Tuesday, June 29, 2004
Co-op Frustration

In two and a half hours, I'm due to lead another workshop at the MeDiA Co-op; the evening's topic is camera operating, something that I particularly enjoy and like to think I'm reasonably good at.

So why do I feel so unenthusiastic?

The Co-op workshop is one of those things that sounds great, and is no doubt very necessary, and somebody out there somewhere is going to figure out exactly how to do it well. But for me, in this particular situation, I'm increasingly just feeling at a loss. A few months ago, not long after I became the workshop co-ordinator, I designed and implemented a whole curriculum, something that I hoped would keep people involved, or at least make the workshops more predictable.

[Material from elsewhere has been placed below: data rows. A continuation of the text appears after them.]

-- ==== Sys2Proof/Machine/Interposer.lean ====
section
/-! DEFINITION. Links, lane maps, routes, comb sources and scale-up ports (R447 to R457, R471). A link is numbered
2 × (36 i + j) + plane, a pair 36 i + j; a scale-up port p takes the link number 4096 + p. -/

namespace Sys2Proof.Machine

/-- A link; one that is not listed is as at boot. -/
def State.link (s : State) (k : Nat) : Link := s.links.lookD k {}

/-- Change a link. -/
def State.modLink (s : State) (k : Nat) (f : Link → Link) : State := { s with links := s.links.put k (f (s.link k)) }

/-- A pair. -/
def State.pair (s : State) (k : Nat) : Pair := s.pairs.lookD k {}

/-- Change a pair. -/
def State.modPair (s : State) (k : Nat) (f : Pair → Pair) : State := { s with pairs := s.pairs.put k (f (s.pair k)) }

/-- Two populated ports, i ≠ j (R15, R447). -/
def validPair (k : Nat) : Bool := k / 36 < 34 && k % 36 < 34 && k / 36 != k % 36

/-- The colour of a pair (R15, R447). -/
def colourOf (k : Nat) : Nat := (k % 36 + 36 - k / 36) % 36

/-- The other plane's link. -/
def otherPlane (link : Nat) : Nat := if link % 2 = 0 then link + 1 else link - 1

/-- The key of a lane map entry (R450, R472). -/
def laneKey (port plane half colour : Nat) : Nat := ((2 * port + plane) * 2 + half) * 64 + colour

/-- A lane map entry; at boot, in both halves: in use, fed by the active source of its colour, on every lane (R16, R17; log entry 6). -/
def State.laneEntry (s : State) (port plane half colour : Nat) : BitVec 16 :=
  s.laneMaps.lookD (laneKey port plane half colour)
    (if 1 ≤ colour ∧ colour ≤ 35 then BitVec.ofNat 16 (0x80FF + colour / 4 * 256) else 0)

/-- Write a lane map entry. -/
def State.setLaneEntry (s : State) (port plane half colour : Nat) (x : BitVec 16) : State :=
  { s with laneMaps := s.laneMaps.put (laneKey port plane half colour) x }

/-- The entries of a half of a link engine's lane map, colour by colour. -/
def State.laneHalf (s : State) (port plane half : Nat) : List (BitVec 16) := (List.range 36).map (s.laneEntry port plane half)

/-- A link engine's ACTIVE half takes the entries of a list (R451). -/
def State.setActive (s : State) (port plane : Nat) (xs : List (BitVec 16)) : State :=
  ((List.range 36).drop 1).foldl (fun s c => s.setLaneEntry port plane 0 c (xs.getD c 0)) s

/-- A link engine loads its SHADOW half into ACTIVE (R451). -/
def State.loadShadow (s : State) (port plane : Nat) : State := s.setActive port plane (s.laneHalf port plane 1)

/-- The transmitter's ACTIVE entry of a link's colour. -/
def State.txEntry (s : State) (link : Nat) : BitVec 16 := s.laneEntry (link / 2 / 36) (link % 2) 0 (colourOf (link / 2))

/-- The receiver's ACTIVE entry of a link's colour. -/
def State.rxEntry (s : State) (link : Nat) : BitVec 16 := s.laneEntry (link / 2 % 36) (link % 2) 0 (colourOf (link / 2))

/-- The comb source of a lane map entry (R450). -/
def laneSource (e : BitVec 16) : Nat := e.toNat / 256 % 16

/-- Light reaches a link (R17, R450, R455): its colour is in use and its entry names the source that feeds the colour's position, a spare
steered there or else the active source of it; that source has not failed, and the rings of the position are locked. -/
def State.lit (s : State) (link : Nat) : Bool :=
  let plane := link % 2
  let position := colourOf (link / 2) / 4
  let e := s.txEntry link
  let source := match s.steered.find? fun r => r.1 == plane && r.2.2 == position with
    | some r => r.2.1
    | none => position
  e.getLsbD 15 && laneSource e == source && !s.failedSources.contains (11 * plane + source)
    && !s.relocking.any fun r => r.1 == plane && r.2.2.1 == position

/-! ### Routes (R452 to R454) -/

/-- A field of a route register. -/
def routeField (r : BitVec 32) (lo n : Nat) : Nat := r.toNat / 2 ^ lo % 2 ^ n

/-- MODE (R452). -/
def Pair.mode (p : Pair) : Nat := routeField p.route 0 2

/-- A route register with another MODE and RELAY. -/
def setRoute (r : BitVec 32) (mode relay : Nat) : BitVec 32 :=
  BitVec.ofNat 32 (r.toNat / 256 * 256 + relay % 64 * 4 + mode % 4)

/-- A chiplet in service, by its interposer port (R15, R22, R26). -/
def State.portInService (s : State) (p : Nat) : Bool :=
  if p < 16 then !s.absentChips.getLsbD p
  else if p < 32 then !s.fenceMap.getLsbD (192 + p - 16)
  else p < 34 && !s.fenceMap.getLsbD (208 + p - 32)

/-- Both ports of a pair are in service (R22). -/
def State.pairInService (s : State) (k : Nat) : Bool := s.portInService (k / 36) && s.portInService (k % 36)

I based it on the production process -- first some basic concepts, then some fundamental pre-production issues, followed by production and post-production stuff. It seemed like a good idea -- hell, it IS a good idea. But at this point, it seems to be doing more to highlight the intrinsic weaknesses in our plan than to strengthen the program.

The problems:

- How do you teach people who've never held a camera how to make films in two (maybe three) hours per week? I spent twelve hours a day, six days a week for three years learning this stuff to a level that's more about competence than genius; now I've got maybe 100 hours a year to work with. Sounds like a lot, but when you consider the turnover rate and the choppiness of that time, it's almost nothing.

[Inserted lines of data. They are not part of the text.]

-- ==== Sys2Proof/Machine/Boot.lean ====
section
/-! DEFINITION. Boot and the loss of the supply (R22 to R27, R384, R395, R488, R489). -/

namespace Sys2Proof.Machine

/-- What outlives the supply: flash, the configuration image's record, the safe tier and host memory; the events still to come and
the model's counters go on too (DESIGN CHOICE, log entry 30). Everything else is as `State.reset` has it. -/
def State.persistent (s : State) : State :=
  { State.reset with
    flash := s.flash
    config := s.config
    xmssNext := s.config.xmssIndex
    safeTier := s.safeTier
    mem := s.mem.filter fun c => 2 ^ 48 ≤ c.1
    memPoison := s.memPoison.filter fun w => 2 ^ 48 ≤ 8 * w
    agenda := s.agenda
    fresh := s.fresh
    uid := s.uid }

/-- The supply fails (R488): the part holds nothing until the next boot, and what an IMGLOAD had not written is not in flash. -/
def execPowerLoss (s : State) : Result := .next { s.persistent with inReset := true }

/-- The record of the configuration image that is used from this boot on (R27): that of the image in flash, which firmware has signed, or
what another image brings, with the ageing log taken over (DESIGN CHOICE, log entry 29). An image that fails verification is not used: it
supplies nothing, and no index is known to be fresh (R489), so nothing can be signed until another image is loaded. -/
def State.bootConfig (s : State) (verifies : Bool) : ConfigImage :=
  match s.flash.look 3 with
  | none => s.config
  | some x =>
    if !verifies then { xmssIndex := 2 ^ 20 }
    else if s.config.digest = some x.digest then s.config
    else
      { fence := Config.imageFence x.digest
        fencedShares := Config.imageShares x.digest
        colours := Config.imageColours x.digest
        sources := Config.imageSources x.digest
        ageing := s.config.ageing
        minVersion := [(1, Config.imageMinimum x.digest 1), (2, Config.imageMinimum x.digest 2), (3, Config.imageMinimum x.digest 3)]
        xmssIndex := Config.imageIndex x.digest
        digest := some x.digest }

/-- The reserved bits of FENCEMAP are zero (R26). -/
def fenceBits : BitVec 256 := BitVec.ofNat 256 (2 ^ 210 - 1)

/-- The part stays in reset (R24): both bridge chiplets fenced, no core in service, or fewer than 8 store chiplets. -/
def State.cannotRun (s : State) : Bool :=
  (s.fenceMap.getLsbD 208 && s.fenceMap.getLsbD 209) || (List.range 192).all (fun c => s.fenceMap.getLsbD c) || s.survivors < 8

/-- The colours that fail at boot, as bits plane × 64 + colour: each pair on one loses that link (R22). A failed comb source feeds its four
colours no more (R17, R25). -/
def failedLinks (colours : BitVec 128) (sources : List Nat) : List Nat :=
  [0, 1].flatMap fun plane => linksWhere plane fun k =>
    colours.getLsbD (64 * plane + colourOf k) || sources.contains (11 * plane + colourOf k / 4)

/-- The units of absent compute chiplets, n to a chiplet, as bits. -/
def chipUnits (w n : Nat) (chips : BitVec 16) : BitVec w :=
  (List.range 16).foldl (fun m c => if chips.getLsbD c then m ||| BitVec.ofNat w ((2 ^ n - 1) * 2 ^ (n * c)) else m) 0

/-- The links of a chiplet that is not in service carry nothing, and their pairs are DOWN (R22). -/
def State.absentLinks (s : State) : State :=
  ((List.range 1296).filter fun k => validPair k && !s.pairInService k).foldl (fun s k =>
    ((s.modLink (2 * k) fun l => { l with state := .down }).modLink (2 * k + 1) fun l => { l with state := .down }).modPair k
      fun p => { p with down := true }) s

/-- A part that stays in reset reports its fence map (R24). -/
def State.reportReset (s : State) : State :=
  if s.cannotRun then ({ s with inReset := true } : State).report (.fenceMap s.fenceMap) else s

/-- A boot (R22 to R27): the tests find the units `fence` that fail, as FENCEMAP bits with bit 256 + n for the uncore of compute chiplet n,
and the shares and the colours; bit K of `verified` says that flash's image of KIND K verifies. The configuration image's faulty units are
fenced too, and an absent compute chiplet's 12 cores and 32 banks of 8 shares (R10, R22). -/
def execBoot (fence shares colours verified : Nat) (s : State) : Result :=
  let passes := fun (k : Nat) => verified / 2 ^ k % 2 == 1
  let config := s.bootConfig (passes 3)
  let s := s.persistent
  let chips := BitVec.ofNat 16 (fence / 2 ^ 256)
  let failed := BitVec.ofNat 4096 shares ||| config.fencedShares ||| chipUnits 4096 256 chips
  let s := { s with
    config := config
    xmssNext := config.xmssIndex
    images := s.flash.filter fun x => passes x.1
    fenceMap := (BitVec.ofNat 256 fence ||| config.fence ||| chipUnits 256 12 chips) &&& fenceBits
    absentChips := chips
    shareFault := failed
    failedSources := config.sources
    polders := [(0, { state := .active, grant := 0, current := ~~~ failed })] }
  let s := s.reportReset.absentLinks
  .next ((failedLinks (BitVec.ofNat 128 colours ||| config.colours) config.sources).foldl (fun s l => s.failLink l) s)

end Sys2Proof.Machine
end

- How do I teach anything to a meaningful degree when I rarely have people staying around for more than four months at a time? I'd love to be working on more advanced concepts now, but by the time we've covered the basics, we've got an entirely new crowd of people and have to start all over again. We never get past a very elementary level.

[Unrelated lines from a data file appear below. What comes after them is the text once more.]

-- ==== Sys2Proof/Decode.lean ====
section
/-! DEFINITION. The decoder, total on any word, and after it the encoder, from the formats of R87 and R88 and the maps of
R103 to R133. -/

namespace Sys2Proof

/-- The field of k bits of a word whose lowest bit is bit lo. -/
def fld (w : Word) (lo k : Nat) : BitVec k := w.extractLsb' lo k

/-- Integer arithmetic, lane major 0x0 (R103). -/
def decLane0 (w : Word) : Option Instr :=
  match (fld w 21 6).toNat with
  | 0 => some (.iadd (fld w 18 3) (fld w 12 6) (fld w 6 6) (fld w 0 6))
  | 1 => some (.isub (fld w 18 3) (fld w 12 6) (fld w 6 6) (fld w 0 6))
  | 2 => some (.imul (fld w 18 3) (fld w 12 6) (fld w 6 6) (fld w 0 6))
  | 3 => some (.imulhS (fld w 18 3) (fld w 12 6) (fld w 6 6) (fld w 0 6))
  | 4 => some (.imulhZ (fld w 18 3) (fld w 12 6) (fld w 6 6) (fld w 0 6))
  | 5 => some (.iaddSatS (fld w 18 3) (fld w 12 6) (fld w 6 6) (fld w 0 6))
  | 6 => some (.iaddSatZ (fld w 18 3) (fld w 12 6) (fld w 6 6) (fld w 0 6))
  | 7 => some (.isubSatS (fld w 18 3) (fld w 12 6) (fld w 6 6) (fld w 0 6))
  | 8 => some (.isubSatZ (fld w 18 3) (fld w 12 6) (fld w 6 6) (fld w 0 6))
  | 9 => some (.iminS (fld w 18 3) (fld w 12 6) (fld w 6 6) (fld w 0 6))
  | 10 => some (.iminZ (fld w 18 3) (fld w 12 6) (fld w 6 6) (fld w 0 6))
  | 11 => some (.imaxS (fld w 18 3) (fld w 12 6) (fld w 6 6) (fld w 0 6))
  | 12 => some (.imaxZ (fld w 18 3) (fld w 12 6) (fld w 6 6) (fld w 0 6))
  | 13 => if (fld w 0 6).toNat = 0 then some (.iabs (fld w 18 3) (fld w 12 6) (fld w 6 6)) else none
  | 14 => if (fld w 0 6).toNat = 0 then some (.ineg (fld w 18 3) (fld w 12 6) (fld w 6 6)) else none
  | 16 => some (.iadd64 (fld w 18 3) (fld w 12 6) (fld w 6 6) (fld w 0 6))
  | 17 => some (.iadd64S (fld w 18 3) (fld w 12 6) (fld w 6 6) (fld w 0 6))
  | 18 => some (.iadd64Z (fld w 18 3) (fld w 12 6) (fld w 6 6) (fld w 0 6))
  | 19 => some (.isub64 (fld w 18 3) (fld w 12 6) (fld w 6 6) (fld w 0 6))
  | 20 => some (.imulwS (fld w 18 3) (fld w 12 6) (fld w 6 6) (fld w 0 6))
  | 21 => some (.imulwZ (fld w 18 3) (fld w 12 6) (fld w 6 6) (fld w 0 6))
  | _ => none

/-- Logic, shifts, bit operations, MOV, lane major 0x1 (R104). -/
def decLane1 (w : Word) : Option Instr :=
  match (fld w 21 6).toNat with
  | 0 => some (.and (fld w 18 3) (fld w 12 6) (fld w 6 6) (fld w 0 6))
  | 1 => some (.or (fld w 18 3) (fld w 12 6) (fld w 6 6) (fld w 0 6))
  | 2 => some (.xor (fld w 18 3) (fld w 12 6) (fld w 6 6) (fld w 0 6))
  | 3 => some (.andn (fld w 18 3) (fld w 12 6) (fld w 6 6) (fld w 0 6))
  | 4 => if (fld w 0 6).toNat = 0 then some (.not (fld w 18 3) (fld w 12 6) (fld w 6 6)) else none
  | 5 => some (.shl (fld w 18 3) (fld w 12 6) (fld w 6 6) (fld w 0 6))
  | 6 => some (.shr (fld w 18 3) (fld w 12 6) (fld w 6 6) (fld w 0 6))
  | 7 => some (.sar (fld w 18 3) (fld w 12 6) (fld w 6 6) (fld w 0 6))
  | 8 => some (.rol (fld w 18 3) (fld w 12 6) (fld w 6 6) (fld w 0 6))
  | 9 => if (fld w 0 6).toNat = 0 then some (.popc (fld w 18 3) (fld w 12 6) (fld w 6 6)) else none
  | 10 => if (fld w 0 6).toNat = 0 then some (.clz (fld w 18 3) (fld w 12 6) (fld w 6 6)) else none
  | 11 => if (fld w 0 6).toNat = 0 then some (.brev (fld w 18 3) (fld w 12 6) (fld w 6 6)) else none
  | 12 => some (.shl64 (fld w 18 3) (fld w 12 6) (fld w 6 6) (fld w 0 6))
  | 13 => some (.shr64 (fld w 18 3) (fld w 12 6) (fld w 6 6) (fld w 0 6))
  | 14 => some (.sar64 (fld w 18 3) (fld w 12 6) (fld w 6 6) (fld w 0 6))
  | 15 => if (fld w 0 6).toNat = 0 then some (.mov (fld w 18 3) (fld w 12 6) (fld w 6 6)) else none
  | _ => none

- How do I deal with the inherent indifference of a typical group? Our workshops are mostly made up of people who think they maybe would like to make a film (or at least would like to call themselves filmmakers), but don't, for the most part, seem to have much interest in the actual work that goes into a film. Yes, there are a few gung-ho people, but not many of them actually need anything like our workshops; they're already out there doing all we could ask them to do. So what do I do with the rest?

- Should I even be expecting people to make films? Maybe all they want to do is sit around and talk about it... and hell, maybe that's enough. Maybe the only useful role I've got in this is to facilitate discussion and educate them in the hopes of making them better film-viewers.

I mean, seriously, what's the point? That's not a hypothetical question... I really, truly want to know what the point of this is. I can't help but think that this is genuinely important -- we're at a pivotal moment in the medium, a point when the average Joe and Jane can start making films of their own, and consequently allowing us to tap all that unused potential for innovation and originality. And I would very much like, in some way, to help facilitate this quiet revolution. But how the fuck are we supposed to revolt in two hours per week?

The usual disclaimers apply: I'm sure this is more about my lack of skill as an educator than it is about those I'm attempting to teach; the people who come to our workshops are great, etc. It's still incredibly frustrating.